A decade later, over 45 gender clinics had opened their doors to our nation’s children—telling parents that puberty blockers and cross-sex hormones may be the only way to prevent teen suicides.

Never mind that according to the best studies—the ones that even transgender activists themselves cite—80 to 95 percent of children with gender dysphoria will come to identify with and embrace their bodily sex.

Never mind that 41 percent of people who identify as transgender will attempt suicide at some point in their lives, compared to 4.6 percent of the general population. Never mind that people who have had transition surgery are nineteen times more likely than average to die by suicide.

These statistics should stop us in our tracks. Clearly, we must work to find ways to effectively prevent these suicides and address the underlying causes. We certainly shouldn’t be encouraging children to “transition.”

If a reader is still unclear where he stands on transgender rights, Anderson explains that, "Despite activists’ best efforts to put up a unified front, Harry cannot become Sally.

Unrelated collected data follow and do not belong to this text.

/-! ### updQtr -/

@[simp] theorem State.updQtr_pending (s : State) (q : Nat) (f : Quarter → Quarter) : (s.updQtr q f).pending = s.pending := rfl
@[simp] theorem State.updQtr_freeCtr (s : State) (q : Nat) (f : Quarter → Quarter) : (s.updQtr q f).freeCtr = s.freeCtr := rfl
@[simp] theorem State.updQtr_out (s : State) (q : Nat) (f : Quarter → Quarter) : (s.updQtr q f).out = s.out := rfl
@[simp] theorem State.updQtr_fuse (s : State) (q : Nat) (f : Quarter → Quarter) : (s.updQtr q f).fuse = s.fuse := rfl
@[simp] theorem State.updQtr_boot (s : State) (q : Nat) (f : Quarter → Quarter) : (s.updQtr q f).boot = s.boot := rfl
@[simp] theorem State.updQtr_pw (s : State) (q : Nat) (f : Quarter → Quarter) : (s.updQtr q f).pw = s.pw := rfl
@[simp] theorem State.updQtr_tb (s : State) (q : Nat) (f : Quarter → Quarter) : (s.updQtr q f).tb = s.tb := rfl
@[simp] theorem State.updQtr_sec (s : State) (q : Nat) (f : Quarter → Quarter) : (s.updQtr q f).sec = s.sec := rfl
@[simp] theorem State.updQtr_mod (s : State) (q : Nat) (f : Quarter → Quarter) : (s.updQtr q f).mod = s.mod := rfl
@[simp] theorem State.updQtr_selfEid (s : State) (q : Nat) (f : Quarter → Quarter) : (s.updQtr q f).selfEid = s.selfEid := rfl
@[simp] theorem State.updQtr_selfInc (s : State) (q : Nat) (f : Quarter → Quarter) : (s.updQtr q f).selfInc = s.selfInc := rfl
@[simp] theorem State.updQtr_eidInc (s : State) (q : Nat) (f : Quarter → Quarter) : (s.updQtr q f).eidInc = s.eidInc := rfl
@[simp] theorem State.updQtr_mgrs (s : State) (q : Nat) (f : Quarter → Quarter) : (s.updQtr q f).mgrs = s.mgrs := rfl
@[simp] theorem State.updQtr_ports (s : State) (q : Nat) (f : Quarter → Quarter) : (s.updQtr q f).ports = s.ports := rfl
@[simp] theorem State.updQtr_cage (s : State) (q : Nat) (f : Quarter → Quarter) : (s.updQtr q f).cage = s.cage := rfl
@[simp] theorem State.updQtr_spray (s : State) (q : Nat) (f : Quarter → Quarter) : (s.updQtr q f).spray = s.spray := rfl
@[simp] theorem State.updQtr_rsto (s : State) (q : Nat) (f : Quarter → Quarter) : (s.updQtr q f).rsto = s.rsto := rfl
@[simp] theorem State.updQtr_trunks (s : State) (q : Nat) (f : Quarter → Quarter) : (s.updQtr q f).trunks = s.trunks := rfl
@[simp] theorem State.updQtr_parts (s : State) (q : Nat) (f : Quarter → Quarter) : (s.updQtr q f).parts = s.parts := rfl
@[simp] theorem State.updQtr_trays (s : State) (q : Nat) (f : Quarter → Quarter) : (s.updQtr q f).trays = s.trays := rfl
@[simp] theorem State.updQtr_blks (s : State) (q : Nat) (f : Quarter → Quarter) : (s.updQtr q f).blks = s.blks := rfl
@[simp] theorem State.updQtr_ctxs (s : State) (q : Nat) (f : Quarter → Quarter) : (s.updQtr q f).ctxs = s.ctxs := rfl
@[simp] theorem State.updQtr_mem (s : State) (q : Nat) (f : Quarter → Quarter) : (s.updQtr q f).mem = s.mem := rfl
@[simp] theorem State.updQtr_poison (s : State) (q : Nat) (f : Quarter → Quarter) : (s.updQtr q f).poison = s.poison := rfl
@[simp] theorem State.updQtr_lost (s : State) (q : Nat) (f : Quarter → Quarter) : (s.updQtr q f).lost = s.lost := rfl
@[simp] theorem State.updQtr_joins (s : State) (q : Nat) (f : Quarter → Quarter) : (s.updQtr q f).joins = s.joins := rfl
@[simp] theorem State.updQtr_pteEvt (s : State) (q : Nat) (f : Quarter → Quarter) : (s.updQtr q f).pteEvt = s.pteEvt := rfl
@[simp] theorem State.updQtr_joinNext (s : State) (q : Nat) (f : Quarter → Quarter) : (s.updQtr q f).joinNext = s.joinNext := rfl
@[simp] theorem State.updQtr_sqOut (s : State) (q : Nat) (f : Quarter → Quarter) : (s.updQtr q f).sqOut = s.sqOut := rfl
@[simp] theorem State.updQtr_winP (s : State) (q : Nat) (f : Quarter → Quarter) : (s.updQtr q f).winP = s.winP := rfl
@[simp] theorem State.updQtr_winI (s : State) (q : Nat) (f : Quarter → Quarter) : (s.updQtr q f).winI = s.winI := rfl
@[simp] theorem State.updQtr_ctlq (s : State) (q : Nat) (f : Quarter → Quarter) : (s.updQtr q f).ctlq = s.ctlq := rfl
@[simp] theorem State.updQtr_calset (s : State) (q : Nat) (f : Quarter → Quarter) : (s.updQtr q f).calset = s.calset := rfl
@[simp] theorem State.updQtr_flash (s : State) (q : Nat) (f : Quarter → Quarter) : (s.updQtr q f).flash = s.flash := rfl
@[simp] theorem State.updQtr_flashOld (s : State) (q : Nat) (f : Quarter → Quarter) : (s.updQtr q f).flashOld = s.flashOld := rfl
@[simp] theorem State.updQtr_save (s : State) (q : Nat) (f : Quarter → Quarter) : (s.updQtr q f).save = s.save := rfl
@[simp] theorem State.updQtr_hdrop (s : State) (q : Nat) (f : Quarter → Quarter) : (s.updQtr q f).hdrop = s.hdrop := rfl

/-! ### updQueue -/

@[simp] theorem State.updQueue_pending (s : State) (q n : Nat) (f : Queue → Queue) : (s.updQueue q n f).pending = s.pending := rfl
@[simp] theorem State.updQueue_freeCtr (s : State) (q n : Nat) (f : Queue → Queue) : (s.updQueue q n f).freeCtr = s.freeCtr := rfl
@[simp] theorem State.updQueue_out (s : State) (q n : Nat) (f : Queue → Queue) : (s.updQueue q n f).out = s.out := rfl
@[simp] theorem State.updQueue_fuse (s : State) (q n : Nat) (f : Queue → Queue) : (s.updQueue q n f).fuse = s.fuse := rfl
@[simp] theorem State.updQueue_boot (s : State) (q n : Nat) (f : Queue → Queue) : (s.updQueue q n f).boot = s.boot := rfl
@[simp] theorem State.updQueue_pw (s : State) (q n : Nat) (f : Queue → Queue) : (s.updQueue q n f).pw = s.pw := rfl
@[simp] theorem State.updQueue_tb (s : State) (q n : Nat) (f : Queue → Queue) : (s.updQueue q n f).tb = s.tb := rfl
@[simp] theorem State.updQueue_sec (s : State) (q n : Nat) (f : Queue → Queue) : (s.updQueue q n f).sec = s.sec := rfl
@[simp] theorem State.updQueue_mod (s : State) (q n : Nat) (f : Queue → Queue) : (s.updQueue q n f).mod = s.mod := rfl
@[simp] theorem State.updQueue_selfEid (s : State) (q n : Nat) (f : Queue → Queue) : (s.updQueue q n f).selfEid = s.selfEid := rfl
@[simp] theorem State.updQueue_selfInc (s : State) (q n : Nat) (f : Queue → Queue) : (s.updQueue q n f).selfInc = s.selfInc := rfl
@[simp] theorem State.updQueue_eidInc (s : State) (q n : Nat) (f : Queue → Queue) : (s.updQueue q n f).eidInc = s.eidInc := rfl
@[simp] theorem State.updQueue_mgrs (s : State) (q n : Nat) (f : Queue → Queue) : (s.updQueue q n f).mgrs = s.mgrs := rfl
@[simp] theorem State.updQueue_ports (s : State) (q n : Nat) (f : Queue → Queue) : (s.updQueue q n f).ports = s.ports := rfl
@[simp] theorem State.updQueue_cage (s : State) (q n : Nat) (f : Queue → Queue) : (s.updQueue q n f).cage = s.cage := rfl
@[simp] theorem State.updQueue_spray (s : State) (q n : Nat) (f : Queue → Queue) : (s.updQueue q n f).spray = s.spray := rfl
@[simp] theorem State.updQueue_rsto (s : State) (q n : Nat) (f : Queue → Queue) : (s.updQueue q n f).rsto = s.rsto := rfl
@[simp] theorem State.updQueue_trunks (s : State) (q n : Nat) (f : Queue → Queue) : (s.updQueue q n f).trunks = s.trunks := rfl
@[simp] theorem State.updQueue_parts (s : State) (q n : Nat) (f : Queue → Queue) : (s.updQueue q n f).parts = s.parts := rfl
@[simp] theorem State.updQueue_trays (s : State) (q n : Nat) (f : Queue → Queue) : (s.updQueue q n f).trays = s.trays := rfl
@[simp] theorem State.updQueue_blks (s : State) (q n : Nat) (f : Queue → Queue) : (s.updQueue q n f).blks = s.blks := rfl
@[simp] theorem State.updQueue_ctxs (s : State) (q n : Nat) (f : Queue → Queue) : (s.updQueue q n f).ctxs = s.ctxs := rfl
@[simp] theorem State.updQueue_mem (s : State) (q n : Nat) (f : Queue → Queue) : (s.updQueue q n f).mem = s.mem := rfl
@[simp] theorem State.updQueue_poison (s : State) (q n : Nat) (f : Queue → Queue) : (s.updQueue q n f).poison = s.poison := rfl
@[simp] theorem State.updQueue_lost (s : State) (q n : Nat) (f : Queue → Queue) : (s.updQueue q n f).lost = s.lost := rfl
@[simp] theorem State.updQueue_joins (s : State) (q n : Nat) (f : Queue → Queue) : (s.updQueue q n f).joins = s.joins := rfl
@[simp] theorem State.updQueue_pteEvt (s : State) (q n : Nat) (f : Queue → Queue) : (s.updQueue q n f).pteEvt = s.pteEvt := rfl
@[simp] theorem State.updQueue_joinNext (s : State) (q n : Nat) (f : Queue → Queue) : (s.updQueue q n f).joinNext = s.joinNext := rfl
@[simp] theorem State.updQueue_sqOut (s : State) (q n : Nat) (f : Queue → Queue) : (s.updQueue q n f).sqOut = s.sqOut := rfl
@[simp] theorem State.updQueue_winP (s : State) (q n : Nat) (f : Queue → Queue) : (s.updQueue q n f).winP = s.winP := rfl
@[simp] theorem State.updQueue_winI (s : State) (q n : Nat) (f : Queue → Queue) : (s.updQueue q n f).winI = s.winI := rfl
@[simp] theorem State.updQueue_ctlq (s : State) (q n : Nat) (f : Queue → Queue) : (s.updQueue q n f).ctlq = s.ctlq := rfl
@[simp] theorem State.updQueue_calset (s : State) (q n : Nat) (f : Queue → Queue) : (s.updQueue q n f).calset = s.calset := rfl
@[simp] theorem State.updQueue_flash (s : State) (q n : Nat) (f : Queue → Queue) : (s.updQueue q n f).flash = s.flash := rfl
@[simp] theorem State.updQueue_flashOld (s : State) (q n : Nat) (f : Queue → Queue) : (s.updQueue q n f).flashOld = s.flashOld := rfl
@[simp] theorem State.updQueue_save (s : State) (q n : Nat) (f : Queue → Queue) : (s.updQueue q n f).save = s.save := rfl
@[simp] theorem State.updQueue_hdrop (s : State) (q n : Nat) (f : Queue → Queue) : (s.updQueue q n f).hdrop = s.hdrop := rfl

Activists’ desperate insistence to the contrary suggests that the transgender moment is fleeting."

Unsurprisingly, LGBT advocates aren't rushing to write blurbs for the book.

"None of the 'early praise' reviews... actually come from transgender people, nor from doctors who care for transgender patients, nor from anyone who advocates for transgender people," wrote Zach Ford on ThinkProgress. "The same is true of the content inside the book, due out February 20, which is largely based in junk science."

"Amazon is giving credibility to an anti-trans book by allowing it to gurgle its way up to the #1 spot in the category of Gay & Lesbian Civil Rights History," wrote journalist Matt Baume on Facebook. "A place it could not possibly deserve less to be."

Baume calls the title, "inappropriate, dangerous, violent, unacceptable."

There's all kinds of problems with Amazon's best-seller rankings, as laid out in this piece on Quartz from February 2017, in which Brent Underwood managed to make a photo of his foot a best-seller in five minutes for just $3.

But it doesn't change the fact that many uninformed people will see this book branded a best-seller and assume it's well-researched, objective and informative. Some of those people may be looking for advice about a loved one who's come out as trans, or grappling with their own gender identity.

If that bothers you, consider ordering copies of some of the other titles on the best-seller list to help bump When Harry Became Sally down.